Johna Waterse jsou obecně známé svým potenciálem šokovat. Cílem této práce je dokázat, že tyto filmy nejsou pouze prvoplánově šokující, ale že přímo reflektují, jakým způsobem se vyvíjela identita queer publika, a že se vyvíjela společně s nově vzniklým

Gay Power hnutím.

První kapitola přibližuje čtenáři konotace homosexuality v historickém kontextu

18. až 19. století v Evropě a 20. století v USA a popisuje tehdy panující systematický státní útlak a podmínky, které učinily boj za gay práva nemožným.

Druhá kapitola se zabývá průkopnickými snahami o raný gay aktivismus v období od 50. let do doby před Stonewallskými nepokoji na konci 60. let. Popisuje, jak hnutí za gay práva vzniklo zprvu jako radikální hnutí, ve kterém záhy převládl značně umírněný proud, aby se v pozdních 60. letech začalo znovu radikalizovat.

Třetí kapitola je věnována Stonewallským nepokojům. Seznamuje čtenáře se stavem, ve kterém se gay komunita v New Yorku roku 1969 nacházela, a s podmínkami, které panovaly v baru Stonewall Inn, a zachycuje dynamiku osudné noci, která zažehla celostátní Gay Power hnutí.

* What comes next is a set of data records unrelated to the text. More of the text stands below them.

theorem byteAt_plainRegion_seq2 (tag : Memory) (h : List Byte) (r : Region) :
    byteAt (plainRegion tag h r) 0x72 = tagSeq2 tag h r :=
  byteAt_plainRegion tag h r (i := 7) (k := 2) (by omega) (by omega)

section
variable {p q : List Byte} (n : Byte)

/-- The seal keeps the sequence byte that was put in. -/
theorem byteAt_p1Sealed_seq (hp : p.length = 112) : byteAt (p1Sealed (splice p 0x09 [n])) 0x09 = n := by
  rw [byteAt_eq, getElem?_p1Sealed_other _ (by rw [length_splice _ _ _ (by simp [hp]), hp]) _ (by omega),
    getElem?_splice _ _ _ _ (by simp [hp])]
  simp

/-- Sealing a part 1 does not change whether a part 2 is present. -/
theorem part2Present_p1Sealed (hp : p.length = 112) :
    part2Present (p1Sealed (splice p 0x09 [n])) = part2Present p := by
  rw [part2Present, part2Present, byteAt_eq, byteAt_eq,
    getElem?_p1Sealed_other _ (by rw [length_splice _ _ _ (by simp [hp]), hp]) _ (by omega),
    getElem?_splice _ _ _ _ (by simp [hp]), if_neg (by simp)]

theorem byteAt_p2Sealed_seq (hq : q.length = 64) : byteAt (p2Sealed (splice q 0x02 [n])) 0x02 = n := by
  have hl : (splice q 0x02 [n]).length = 64 := by rw [length_splice _ _ _ (by simp [hq]), hq]
  rw [byteAt_eq, p2Sealed, getElem?_store16_other _ _ _ _ (by omega) (by omega),
    getElem?_splice _ _ _ _ (by simp [hq])]
  simp

end

/-- R287: where the identity matches, the refreshed header is the one on the tag. -/
theorem tagHeader_of_identity {tag : Memory} {hdr : List Byte} (hl : hdr.length = 32)
    (hid : slice (refreshedHeader tag hdr) 16 32 = (tagBlock tag 1).toList) :
    tagHeader tag = refreshedHeader tag hdr := by
  have hlen : ((tagBlock tag 0).toList ++ slice hdr 16 32).length = 32 := by
    simp [length_slice, hl]
  have hfirst : (refreshedHeader tag hdr).take 16 = (tagBlock tag 0).toList := by
    apply List.ext_getElem?
    intro k
    rw [List.getElem?_take]
    split
    · rw [refreshedHeader, hdrSealed, getElem?_store16_other _ _ _ _ (by omega) (by omega),
        List.getElem?_append_left (by simpa)]
    · rw [List.getElem?_eq_none (by simp; omega)]
  have hlast : (refreshedHeader tag hdr).drop 16 = (tagBlock tag 1).toList := by
    rw [← hid, slice, List.take_of_length_le]
    rw [List.length_drop, refreshedHeader, length_hdrSealed _ hlen]
  rw [tagHeader, ← hfirst, ← hlast, List.take_append_drop]

/-! The reconciliation after a write (R285, R272). -/

/-- A valid copy with the next sequence byte in the stale region is selected. -/
theorem reconcile_written {old new : Region → Byte} {valid : Region → Bool} {r : Region}
    (hr : staleRegion (old .a) (old .b) = r) (hnew : new r = nextSequence (old .a) (old .b))
    (hkept : new (otherRegion r) = old (otherRegion r)) (hvalid : valid r = true) (eq : Bool) :
    reconcile (valid .a) (new .a) (valid .b) (new .b) eq = choiceOf r := by
  obtain ⟨_, _, hsel⟩ := staleWriteIsSelected
  cases r with
  | a =>
    rw [hvalid, hnew, show new .b = old .b from hkept]
    exact ((hsel (old .a) (old .b) (valid .b) eq).2.2.2.1 hr).2
  | b =>
    rw [hvalid, hnew, show new .a = old .a from hkept]
    exact ((hsel (old .a) (old .b) (valid .a) eq).2.2.2.2 hr).2

theorem chosenBytes_choiceOf (r : Region) (image : Region → List Byte) (i j : Nat) :
    chosenBytes (choiceOf r) (image .a) (image .b) i j = slice (image r) i j := by
  cases r <;> rfl

theorem selects_choiceOf (r : Region) : (choiceOf r).selects = some r := by cases r <;> rfl

theorem choiceOf_ne_ambiguous (r : Region) : choiceOf r ≠ .ambiguous := by cases r <;> nofun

Čtvrtá kapitola popisuje, jak byla homosexualita tradičně zobrazována ve filmu.

Analyzuje Lva v Čaroději ze země Oz jako archetyp zženštilého homosexuála a vysvětluje, jak se tento archetyp později proměnil v homosexuála jako šíleného zločince a vraha.

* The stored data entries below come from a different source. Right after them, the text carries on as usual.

-- ==== Sys2Proof/Machine/State.lean ====
section
/-!
DEFINITION. The state of the Stenan 9 module: plain data, every piece of state the spec names, and the machine right
after module reset.
-/

namespace Sys2Proof.Machine

/-! ## What agents know of each other's writes (R98-R104) -/

/-- For each author of writes, the clock below which its writes happen before whatever the holder does next. -/
abbrev View := SMap Nat

/-- One write in a location's modification order: its place in the order of all writes, its author, the author's clock,
whether an atomic made it, and the byte it replaced. -/
structure Ver where
  at_ : Nat
  author : Nat
  seq : Nat
  atom : Bool
  old : Byte
deriving DecidableEq, Repr, Inhabited

/-- The place of a lane among the instances of the scopes (R98): its core, crew number, bundle and lane, and its gang. -/
structure Who where
  core : Nat
  crew : Nat
  bundle : Nat
  lane : Nat
  gang : Option Nat
deriving DecidableEq, Repr, Inhabited

/-- A release (R100): the place of its write in the order of all writes, who made it, at which scope, and what happens
before it. -/
structure Rel where
  at_ : Nat
  who : Who
  scope : Scope
  view : View
deriving DecidableEq, Repr, Inhabited

/-- What the order of R101 to R104 keeps of a lane. `know` lists what its acquires have given it, by the number of the first
operation they order; `floor` the newest write it has read of a location where its knowledge does not say so already
(R102); `un` the number below which a `FENCE` of scope .sys has ordered its UN accesses; `relNext` the scope that a
`FENCE.rel` gives its next store or atomic; `last` its last load or atomic, with the releases whose values that read. -/
structure Mind where
  know : SMap View
  floor : SMap Nat
  un : Nat
  relNext : Option Scope
  last : Option (Nat × List Rel)
deriving DecidableEq, Repr, Inhabited

/-! ## Lanes and bundles -/

/-- Shape tags (R21), in the order of their codes. -/
inductive Tag
  | uniform | affine | general
deriving DecidableEq, Repr, Inhabited

/-- Why a lane that is not waiting may not issue yet: its STALL count (R193) or a hint replay (R196), with the core
cycle at which it ends. -/
inductive Hold
  | none
  | stall (until_ : Nat)
  | replay (until_ : Nat)
deriving DecidableEq, Repr, Inhabited

/-- One lane (R10, R12, R14, R126, R245). -/
structure Lane where
  pc : DWord
  v : SMap Word
  p : BitVec 8
  wt : Word
  wd : BitVec 12
  cd : Nat
  age : Nat
  hold : Hold
  /-- pending-write bits of v-registers and of predicates (R196) -/
  pendV : BitVec 256
  pendP : BitVec 8
  mind : Mind
deriving DecidableEq, Repr, Inhabited

/-- What an engine-state wait is for (Table 02-3 and the rules that use that state). -/
inductive EngWait
  /-- `MWAIT`: the matrix-queue entries named -/
  | matrix (ops : List Nat)
  /-- `PFLUSH` and `PUNBIND`: write queues of the ports in the mask -/
  | pflush (mask : BitVec 8)
  /-- `RRECV`: a delivery of the tree past the round given, with the register it writes and its operation -/
  | rrecv (tree : Nat) (round : BitVec 16) (dst : Opnd) (id : Nat)
  /-- `SPAWN` whose record waits for room, or for the office's answer in host-assisted mode (R309, R382) -/
  | spill (dst : Opnd) (id : Nat)
  /-- `LINK` whose repair records have no room in the office of the die and its spill area (R300, R382) -/
  | office
  /-- `CSAVE` of a crew that is still draining (R377) -/
  | csave (core slot : Nat)
  /-- `GMLOOP` whose queries are unanswered (R283) -/
  | query
  /-- `QOPEN` and `QCLOSE` of a root in firmware (R380), with the register that takes the status -/
  | root (isOpen : Bool) (dst : Opnd) (id : Nat)
  /-- `MOVK` to a register that acts, until the act is complete (R367); to TLBICTL, with scope, ASID, page and its size
  (R371); to SLOTCMD with OPEN, with the slot's entry and repeat (R386) -/
  | act
  | tlbi (scope asid va : Nat) (large : Bool)
  | slotOpen (entry rep : Nat)
deriving DecidableEq, Repr, Inhabited

/-- The waiting states of Table 02-3. A course that waits on a flag is simply not chosen. -/
inductive Why
  /-- lines by core, crew slot and number: all full, or one poisoned, ends the wait -/
  | line (ls : List (Nat × Nat × Nat))
  | port
  /-- a receipt word by core, crew slot and offset, and the generation waited past -/
  | receipt (core slot off : Nat) (gen : BitVec 16)
  | barrier (id : Nat)
  | gbar (id : Nat)
  /-- `WAITQ`, with its destination predicate -/
  | quiet (dom : Nat) (pd : Opnd)
  | engine (w : EngWait)
  | join
  | sleep (until_ : Nat)
  /-- a borrow has been sent; the lane needs its weight above this share -/
  | grant (share : Nat)
  /-- a translation fault, with its fault buffer entry; none when the buffer was full -/
  | fault (idx : Option Nat)
  | storage
  /-- `ACCALLOC` waits for accumulator blocks (R92) -/
  | blocks
  /-- a read of a line whose page is being refetched from its origin: latency only (R182, R379) -/
  | refetch (line : Nat)
  /-- accesses of the lane that are outstanding and that the instruction may not pass (R101-R103) -/
  | accesses
  /-- the lane itself waits for nothing, but the course's instruction has not executed -/
  | course
deriving DecidableEq, Repr, Inhabited

/-- A course whose instruction waits: its lanes with what each waits for, its PC, the flags it has marked, and
whether the instruction executes from the start when the wait ends. -/
structure Park where
  pc : DWord
  waits : List (Nat × Why)
  setr : Fin 16
  setw : Fin 16
  again : Bool
  /-- the instruction itself could not be fetched (R186), so that its lanes simply become ready again -/
  fetch : Bool
  /-- the instruction has popped ports, so that a save keeps its wait as it stands (R45, R48) -/
  taken : Bool
deriving DecidableEq, Repr, Inhabited

/-- A trap's cause and information words (R50, R397). -/
structure TrapInfo where
  cause : Nat
  i0 : Word
  i1 : Word
  i2 : Word
  i3 : Word
deriving DecidableEq, Repr, Inhabited

/-- A bundle stopped by a trap, awaiting the firmware (R47, R374, R375). -/
structure Stopped where
  pc : DWord
  /-- the lanes that raised the trap, and the course that trapped -/
  lanes : Word
  course : Word
  info : TrapInfo
deriving DecidableEq, Repr, Inhabited

/-- Where bytes of a push or copy go. -/
inductive Place
  /-- byte cells, the address of the first of them, the UN pages among theirs, each as first cell and size, and whether a page
  is far -/
  | phys (as : List Nat) (va : Nat) (uns : List (Nat × Nat)) (far : Bool)
  /-- an allocation's bytes from an offset -/
  | scr (core slot off : Nat)
  /-- the matrix command channel -/
  | matrix
deriving DecidableEq, Repr, Inhabited

/-- A push (R144, R145): each element's lane, place and bytes; the translations it holds; the operation that made it, which is
the first of its elements' ids; the lanes that issued it, each with what `Mind.un` was; and the lanes whose data are still
to come. -/
structure PushEnt where
  els : List (Nat × Place × List Byte)
  setw : Fin 16
  held : List (Nat × Nat)
  id : Nat
  by_ : List (Nat × Nat)
  owed : List Nat
deriving DecidableEq, Repr, Inhabited

/-- One entry of a port's write queue, or a `QFENCE` marker in it (R262). -/
inductive WqEnt
  | push (e : PushEnt)
  | fence (id : Nat)
deriving DecidableEq, Repr, Inhabited

/-- What a prefetch found for an element (R146). -/
inductive Fetched
  | data (bytes : List Byte)
  | fault
  | poison
deriving DecidableEq, Repr, Inhabited

/-- One port (Table 07-1). -/
structure Port where
  bound : Bool
  desc : BitVec 512
  pos : Nat
  err : Nat
  fidx : Nat
  faddr : DWord
  /-- the coordinates of FIDX under the descriptor it was reported for (Table 07-6) -/
  fcoord : List Nat
  wq : List WqEnt
  buf : SMap Fetched
  /-- attention channel: words by position, and the position the next delivered word takes (R148) -/
  words : SMap Word
  nextWord : Nat
  /-- the operation that last set the position, and the lanes that made it, each with what `Mind.un` was (R110) -/
  since : Nat
  by_ : List (Nat × Nat)
  /-- what the entries performed so far have made happen before a `PFLUSH` of the port (R108) -/
  done : View
deriving DecidableEq, Repr, Inhabited

/-- One bundle (R10, R42, R131, R194). -/
structure Bundle where
  live : Word
  lanes : SMap Lane
  adm : Nat
  age : Nat
  flags : SMap Nat
  /-- the flags as the core's current cycle began (R194) -/
  flagsWere : SMap Nat
  fstat : BitVec 5
  /-- the flags raised in one core cycle, which a `MOVK` to FSTAT of the same cycle leaves raised (R64) -/
  raised : Nat × BitVec 5
  fmode : BitVec 2
  htrap : Bool
  hintMiss : Word
  tags : SMap Tag
  ports : SMap Port
  parked : List Park
  rsums : SMap Nat
  stopped : Option Stopped
  /-- a wait that is an ordering point has ended since the last issue (R182) -/
  orderPt : Bool
  /-- what finding a flag clear acquires (R108), by flag -/
  flagView : SMap View
deriving DecidableEq, Repr, Inhabited

/-! ## Crews -/

/-- A task record (R33, R309). -/
structure TRec where
  words : List Word
  share : Nat
  dom : Nat
  /-- what happens before the start of the lane it becomes (R309) -/
  view : View
deriving DecidableEq, Repr, Inhabited

/-- A record on its way to the office, from a lane; `answer` when the lane awaits the office (R309). -/
structure Arriving where
  ref : BRef
  lane : Nat
  ph : Nat
  rec_ : TRec
  answer : Bool
deriving DecidableEq, Repr, Inhabited

/-- One lane's arrival at a barrier (R263, R264), by the number of its operation. -/
structure Arrival where
  id : Nat
  bundle : Nat
  lane : Nat
  op : CbarOp
  ty : ATy
  a : Word
  dst : Opnd
deriving DecidableEq, Repr, Inhabited

/-- How far a crew is: running, stopped for a save (R377), placed and not yet started (R32, R378), or stopped because its
bundle is being displaced (R26). -/
inductive CrewRun
  | running | stopping | starting | displacing
deriving DecidableEq, Repr, Inhabited

/-- A tile register's storage: its bytes and its poison (R16, R276). -/
structure Tile where
  bytes : Mem
  poison : Bool
deriving DecidableEq, Repr, Inhabited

Poslední kapitola přináší detailní analýzu Watersových prvních celovečerních filmů. Každý film je prezentován v rámci dříve poskytnutého historického kontextu.

69 Práce komentuje scény, motivy a dialogy, které se jeví, že mají přímou souvislost s tím, jak k homosexualitě přistupovala většinová populace a jak homosexuálové smýšleli sami o sobě. Práce popisuje, jak se postupem času měnil charakter jednotlivých postav a způsob, jakým Waters přistupuje k perverzitě. Práce dokazuje, že tyto motivy jsou přímo provázány s tehdy probíhajícími společenskými změnami a že Watersovy filmy v sobě zachycují postupný vývoj sílícího Gay Power hnutí.